Problem description
Pick each line that has "into" out of the records.

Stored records
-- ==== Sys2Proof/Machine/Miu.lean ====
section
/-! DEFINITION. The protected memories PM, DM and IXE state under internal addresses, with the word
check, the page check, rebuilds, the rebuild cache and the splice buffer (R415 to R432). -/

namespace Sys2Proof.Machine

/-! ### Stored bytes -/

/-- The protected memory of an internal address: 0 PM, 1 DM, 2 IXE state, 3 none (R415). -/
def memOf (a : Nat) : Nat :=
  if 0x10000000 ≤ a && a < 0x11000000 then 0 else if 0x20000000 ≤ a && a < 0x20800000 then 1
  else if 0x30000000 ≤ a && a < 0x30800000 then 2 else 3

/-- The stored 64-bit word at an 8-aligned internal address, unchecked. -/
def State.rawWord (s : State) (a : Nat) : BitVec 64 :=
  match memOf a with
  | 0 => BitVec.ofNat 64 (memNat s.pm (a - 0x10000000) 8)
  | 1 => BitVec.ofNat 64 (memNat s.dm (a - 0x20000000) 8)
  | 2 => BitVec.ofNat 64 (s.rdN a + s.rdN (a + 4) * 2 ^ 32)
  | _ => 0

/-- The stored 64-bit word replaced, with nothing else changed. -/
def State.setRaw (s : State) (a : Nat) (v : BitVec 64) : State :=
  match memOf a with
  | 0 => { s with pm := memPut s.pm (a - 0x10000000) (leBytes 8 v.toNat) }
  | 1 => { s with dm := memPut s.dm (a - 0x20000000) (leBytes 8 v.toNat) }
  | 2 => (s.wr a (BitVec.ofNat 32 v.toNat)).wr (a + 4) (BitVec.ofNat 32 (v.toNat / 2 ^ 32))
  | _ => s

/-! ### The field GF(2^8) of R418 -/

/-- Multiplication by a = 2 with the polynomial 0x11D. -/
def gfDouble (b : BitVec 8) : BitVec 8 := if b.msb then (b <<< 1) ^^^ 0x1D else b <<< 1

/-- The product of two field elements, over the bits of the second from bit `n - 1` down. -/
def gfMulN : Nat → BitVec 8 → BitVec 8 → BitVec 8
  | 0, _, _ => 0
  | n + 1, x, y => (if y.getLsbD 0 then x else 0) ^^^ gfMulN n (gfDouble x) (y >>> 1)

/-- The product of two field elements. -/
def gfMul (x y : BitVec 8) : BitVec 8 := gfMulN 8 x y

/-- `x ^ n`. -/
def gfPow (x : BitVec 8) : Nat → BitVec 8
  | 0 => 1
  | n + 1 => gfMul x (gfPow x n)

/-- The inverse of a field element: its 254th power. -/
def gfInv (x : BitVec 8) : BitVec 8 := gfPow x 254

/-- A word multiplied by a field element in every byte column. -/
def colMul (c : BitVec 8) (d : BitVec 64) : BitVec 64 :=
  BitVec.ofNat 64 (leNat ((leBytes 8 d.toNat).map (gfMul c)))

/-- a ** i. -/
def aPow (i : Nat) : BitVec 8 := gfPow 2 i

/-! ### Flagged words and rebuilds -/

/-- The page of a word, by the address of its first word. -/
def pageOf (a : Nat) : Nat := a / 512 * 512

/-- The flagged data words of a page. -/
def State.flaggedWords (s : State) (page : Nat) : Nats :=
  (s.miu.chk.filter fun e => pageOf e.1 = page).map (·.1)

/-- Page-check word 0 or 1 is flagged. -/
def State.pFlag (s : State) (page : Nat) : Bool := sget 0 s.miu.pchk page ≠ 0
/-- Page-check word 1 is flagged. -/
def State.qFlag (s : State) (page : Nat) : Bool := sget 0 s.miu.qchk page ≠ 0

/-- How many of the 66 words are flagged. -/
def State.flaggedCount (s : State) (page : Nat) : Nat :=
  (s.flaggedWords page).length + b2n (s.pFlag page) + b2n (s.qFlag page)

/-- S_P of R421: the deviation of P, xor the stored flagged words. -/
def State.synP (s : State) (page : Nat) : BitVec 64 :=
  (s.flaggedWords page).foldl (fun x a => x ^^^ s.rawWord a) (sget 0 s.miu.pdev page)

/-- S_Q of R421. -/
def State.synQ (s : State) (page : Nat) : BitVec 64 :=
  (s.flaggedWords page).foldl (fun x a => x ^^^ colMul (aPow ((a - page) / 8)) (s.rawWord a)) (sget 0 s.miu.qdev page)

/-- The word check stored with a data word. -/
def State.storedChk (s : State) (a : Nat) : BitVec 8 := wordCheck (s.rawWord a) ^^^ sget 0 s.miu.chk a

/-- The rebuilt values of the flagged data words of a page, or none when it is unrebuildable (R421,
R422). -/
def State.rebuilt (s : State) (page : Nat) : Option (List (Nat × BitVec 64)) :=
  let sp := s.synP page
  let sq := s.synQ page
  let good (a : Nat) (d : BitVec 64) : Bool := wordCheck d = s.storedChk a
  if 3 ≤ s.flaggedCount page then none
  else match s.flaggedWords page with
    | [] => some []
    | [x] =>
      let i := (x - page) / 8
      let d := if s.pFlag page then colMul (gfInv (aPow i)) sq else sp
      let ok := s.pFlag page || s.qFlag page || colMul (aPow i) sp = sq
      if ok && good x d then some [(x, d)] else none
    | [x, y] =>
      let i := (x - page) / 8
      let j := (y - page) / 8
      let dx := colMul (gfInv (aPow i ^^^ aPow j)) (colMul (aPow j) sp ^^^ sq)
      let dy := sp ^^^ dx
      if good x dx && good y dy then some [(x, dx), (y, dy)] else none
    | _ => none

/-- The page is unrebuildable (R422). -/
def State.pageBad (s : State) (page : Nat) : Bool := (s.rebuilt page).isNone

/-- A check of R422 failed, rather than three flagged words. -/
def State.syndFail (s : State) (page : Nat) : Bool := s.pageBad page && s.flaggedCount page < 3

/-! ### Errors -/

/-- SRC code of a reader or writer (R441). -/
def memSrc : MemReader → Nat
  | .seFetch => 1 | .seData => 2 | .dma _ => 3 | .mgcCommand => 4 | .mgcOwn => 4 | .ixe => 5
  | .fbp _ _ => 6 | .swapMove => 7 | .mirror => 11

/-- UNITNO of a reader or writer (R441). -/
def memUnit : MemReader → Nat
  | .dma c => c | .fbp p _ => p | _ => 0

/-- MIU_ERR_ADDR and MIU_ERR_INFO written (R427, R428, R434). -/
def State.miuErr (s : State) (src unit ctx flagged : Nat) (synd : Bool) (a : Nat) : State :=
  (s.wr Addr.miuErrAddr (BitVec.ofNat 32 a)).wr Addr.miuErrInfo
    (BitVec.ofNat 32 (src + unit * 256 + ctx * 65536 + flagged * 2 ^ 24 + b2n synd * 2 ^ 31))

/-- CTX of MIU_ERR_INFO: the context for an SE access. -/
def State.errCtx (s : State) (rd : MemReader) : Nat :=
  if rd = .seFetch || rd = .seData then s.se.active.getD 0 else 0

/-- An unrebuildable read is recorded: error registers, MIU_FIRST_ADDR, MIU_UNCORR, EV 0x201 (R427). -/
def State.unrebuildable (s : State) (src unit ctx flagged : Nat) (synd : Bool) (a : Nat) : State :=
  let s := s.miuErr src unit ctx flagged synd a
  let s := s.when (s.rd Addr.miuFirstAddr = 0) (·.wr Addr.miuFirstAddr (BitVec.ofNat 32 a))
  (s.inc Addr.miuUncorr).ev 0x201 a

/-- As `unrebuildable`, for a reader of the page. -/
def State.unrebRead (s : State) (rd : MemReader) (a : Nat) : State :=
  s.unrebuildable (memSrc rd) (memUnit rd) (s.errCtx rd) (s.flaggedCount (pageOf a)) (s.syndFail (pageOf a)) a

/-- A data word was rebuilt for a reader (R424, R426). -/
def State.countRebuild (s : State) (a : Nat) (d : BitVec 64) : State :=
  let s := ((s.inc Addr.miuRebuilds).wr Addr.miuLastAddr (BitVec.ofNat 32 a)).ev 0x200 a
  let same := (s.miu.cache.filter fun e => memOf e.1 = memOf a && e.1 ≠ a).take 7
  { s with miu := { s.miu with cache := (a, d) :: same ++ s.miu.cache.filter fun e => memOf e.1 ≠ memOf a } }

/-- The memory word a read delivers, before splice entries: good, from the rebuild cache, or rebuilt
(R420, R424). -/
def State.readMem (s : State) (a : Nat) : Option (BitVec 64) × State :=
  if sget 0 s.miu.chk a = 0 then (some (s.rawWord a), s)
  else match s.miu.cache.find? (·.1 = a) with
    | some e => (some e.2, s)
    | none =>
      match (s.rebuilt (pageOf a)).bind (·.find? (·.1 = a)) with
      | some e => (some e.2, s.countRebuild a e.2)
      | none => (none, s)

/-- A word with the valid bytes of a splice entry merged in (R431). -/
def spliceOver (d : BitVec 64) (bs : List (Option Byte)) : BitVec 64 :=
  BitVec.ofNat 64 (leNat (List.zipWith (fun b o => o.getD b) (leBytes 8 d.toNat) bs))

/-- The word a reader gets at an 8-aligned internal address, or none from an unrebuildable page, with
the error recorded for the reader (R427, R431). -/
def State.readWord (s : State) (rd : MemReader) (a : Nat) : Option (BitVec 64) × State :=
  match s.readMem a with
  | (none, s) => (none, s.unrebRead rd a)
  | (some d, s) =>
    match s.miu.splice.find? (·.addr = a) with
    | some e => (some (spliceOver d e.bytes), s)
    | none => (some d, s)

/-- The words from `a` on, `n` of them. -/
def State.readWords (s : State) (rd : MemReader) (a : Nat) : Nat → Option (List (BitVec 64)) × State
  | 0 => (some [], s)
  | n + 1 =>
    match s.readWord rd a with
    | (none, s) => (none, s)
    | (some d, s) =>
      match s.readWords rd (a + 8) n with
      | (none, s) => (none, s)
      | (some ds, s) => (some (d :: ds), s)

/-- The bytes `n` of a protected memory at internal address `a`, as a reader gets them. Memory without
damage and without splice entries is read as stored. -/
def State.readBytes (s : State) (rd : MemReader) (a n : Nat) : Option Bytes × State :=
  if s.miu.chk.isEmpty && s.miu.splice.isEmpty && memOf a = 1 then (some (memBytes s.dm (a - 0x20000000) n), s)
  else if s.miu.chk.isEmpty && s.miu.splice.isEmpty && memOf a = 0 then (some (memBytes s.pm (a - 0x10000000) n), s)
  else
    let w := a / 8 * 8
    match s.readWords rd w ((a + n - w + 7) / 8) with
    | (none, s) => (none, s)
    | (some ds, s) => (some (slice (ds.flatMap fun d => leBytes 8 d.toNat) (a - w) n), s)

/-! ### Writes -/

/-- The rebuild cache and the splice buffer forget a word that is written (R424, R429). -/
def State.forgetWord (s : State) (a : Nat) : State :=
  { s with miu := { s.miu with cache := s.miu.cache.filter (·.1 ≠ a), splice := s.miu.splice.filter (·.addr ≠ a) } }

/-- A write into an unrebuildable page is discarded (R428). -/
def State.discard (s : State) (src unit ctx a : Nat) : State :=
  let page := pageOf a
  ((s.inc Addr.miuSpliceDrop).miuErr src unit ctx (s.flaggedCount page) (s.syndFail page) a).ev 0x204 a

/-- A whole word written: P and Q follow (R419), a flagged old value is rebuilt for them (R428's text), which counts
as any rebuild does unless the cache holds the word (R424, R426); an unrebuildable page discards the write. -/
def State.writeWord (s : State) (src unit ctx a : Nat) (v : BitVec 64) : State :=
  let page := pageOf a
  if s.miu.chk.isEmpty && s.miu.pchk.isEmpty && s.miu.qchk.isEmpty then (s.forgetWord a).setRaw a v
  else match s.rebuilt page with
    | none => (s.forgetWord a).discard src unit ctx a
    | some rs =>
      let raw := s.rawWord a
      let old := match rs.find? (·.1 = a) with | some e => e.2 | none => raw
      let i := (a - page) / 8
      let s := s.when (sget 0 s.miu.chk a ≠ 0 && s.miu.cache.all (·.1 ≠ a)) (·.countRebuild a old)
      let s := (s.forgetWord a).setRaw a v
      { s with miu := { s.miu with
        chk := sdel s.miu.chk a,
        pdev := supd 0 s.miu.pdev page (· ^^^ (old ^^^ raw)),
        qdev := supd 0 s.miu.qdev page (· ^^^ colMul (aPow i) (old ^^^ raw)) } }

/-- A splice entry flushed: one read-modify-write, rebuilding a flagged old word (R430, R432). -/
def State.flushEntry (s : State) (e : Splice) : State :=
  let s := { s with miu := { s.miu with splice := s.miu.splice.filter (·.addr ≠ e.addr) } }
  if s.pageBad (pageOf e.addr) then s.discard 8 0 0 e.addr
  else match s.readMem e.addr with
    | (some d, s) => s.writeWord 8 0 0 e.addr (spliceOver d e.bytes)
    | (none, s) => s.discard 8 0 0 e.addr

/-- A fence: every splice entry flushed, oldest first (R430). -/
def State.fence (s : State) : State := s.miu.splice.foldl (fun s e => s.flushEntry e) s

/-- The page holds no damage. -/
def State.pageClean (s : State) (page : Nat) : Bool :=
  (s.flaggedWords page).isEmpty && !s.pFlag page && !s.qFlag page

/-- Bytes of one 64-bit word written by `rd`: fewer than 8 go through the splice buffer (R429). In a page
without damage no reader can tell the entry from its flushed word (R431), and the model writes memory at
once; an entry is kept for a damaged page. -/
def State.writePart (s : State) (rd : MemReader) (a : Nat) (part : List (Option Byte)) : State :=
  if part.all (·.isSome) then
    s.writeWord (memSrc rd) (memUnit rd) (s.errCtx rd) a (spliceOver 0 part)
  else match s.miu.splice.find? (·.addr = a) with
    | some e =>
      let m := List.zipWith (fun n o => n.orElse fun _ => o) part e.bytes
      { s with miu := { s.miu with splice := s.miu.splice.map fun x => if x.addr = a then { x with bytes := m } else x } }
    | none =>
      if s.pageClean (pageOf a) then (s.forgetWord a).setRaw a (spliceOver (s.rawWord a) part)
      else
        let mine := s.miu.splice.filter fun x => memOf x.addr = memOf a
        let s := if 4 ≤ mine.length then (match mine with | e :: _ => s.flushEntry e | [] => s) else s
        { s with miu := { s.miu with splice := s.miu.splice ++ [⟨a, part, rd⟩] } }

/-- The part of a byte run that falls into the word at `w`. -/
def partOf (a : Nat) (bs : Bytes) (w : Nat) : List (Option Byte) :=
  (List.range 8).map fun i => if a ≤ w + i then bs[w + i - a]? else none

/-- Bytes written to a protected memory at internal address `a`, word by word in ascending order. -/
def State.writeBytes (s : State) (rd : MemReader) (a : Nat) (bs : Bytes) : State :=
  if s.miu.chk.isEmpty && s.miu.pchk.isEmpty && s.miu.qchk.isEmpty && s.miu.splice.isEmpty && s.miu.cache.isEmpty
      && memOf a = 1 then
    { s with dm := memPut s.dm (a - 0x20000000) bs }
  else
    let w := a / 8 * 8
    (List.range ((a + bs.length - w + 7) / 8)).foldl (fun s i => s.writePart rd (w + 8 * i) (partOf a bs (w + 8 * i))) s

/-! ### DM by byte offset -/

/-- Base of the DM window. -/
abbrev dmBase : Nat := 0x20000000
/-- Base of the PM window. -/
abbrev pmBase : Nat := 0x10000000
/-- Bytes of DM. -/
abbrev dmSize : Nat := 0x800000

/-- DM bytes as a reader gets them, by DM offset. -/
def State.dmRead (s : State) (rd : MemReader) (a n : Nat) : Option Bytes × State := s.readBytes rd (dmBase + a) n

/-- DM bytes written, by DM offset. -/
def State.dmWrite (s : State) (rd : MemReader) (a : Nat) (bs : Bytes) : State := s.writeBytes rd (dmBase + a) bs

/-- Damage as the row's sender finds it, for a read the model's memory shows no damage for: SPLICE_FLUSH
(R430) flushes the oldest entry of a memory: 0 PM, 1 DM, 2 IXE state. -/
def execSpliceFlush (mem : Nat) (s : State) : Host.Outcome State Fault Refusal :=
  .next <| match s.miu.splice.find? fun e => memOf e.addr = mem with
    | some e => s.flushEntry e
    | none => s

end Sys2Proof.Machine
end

Answer box
/-- A write into an unrebuildable page is discarded (R428). -/
/-- The part of a byte run that falls into the word at `w`. -/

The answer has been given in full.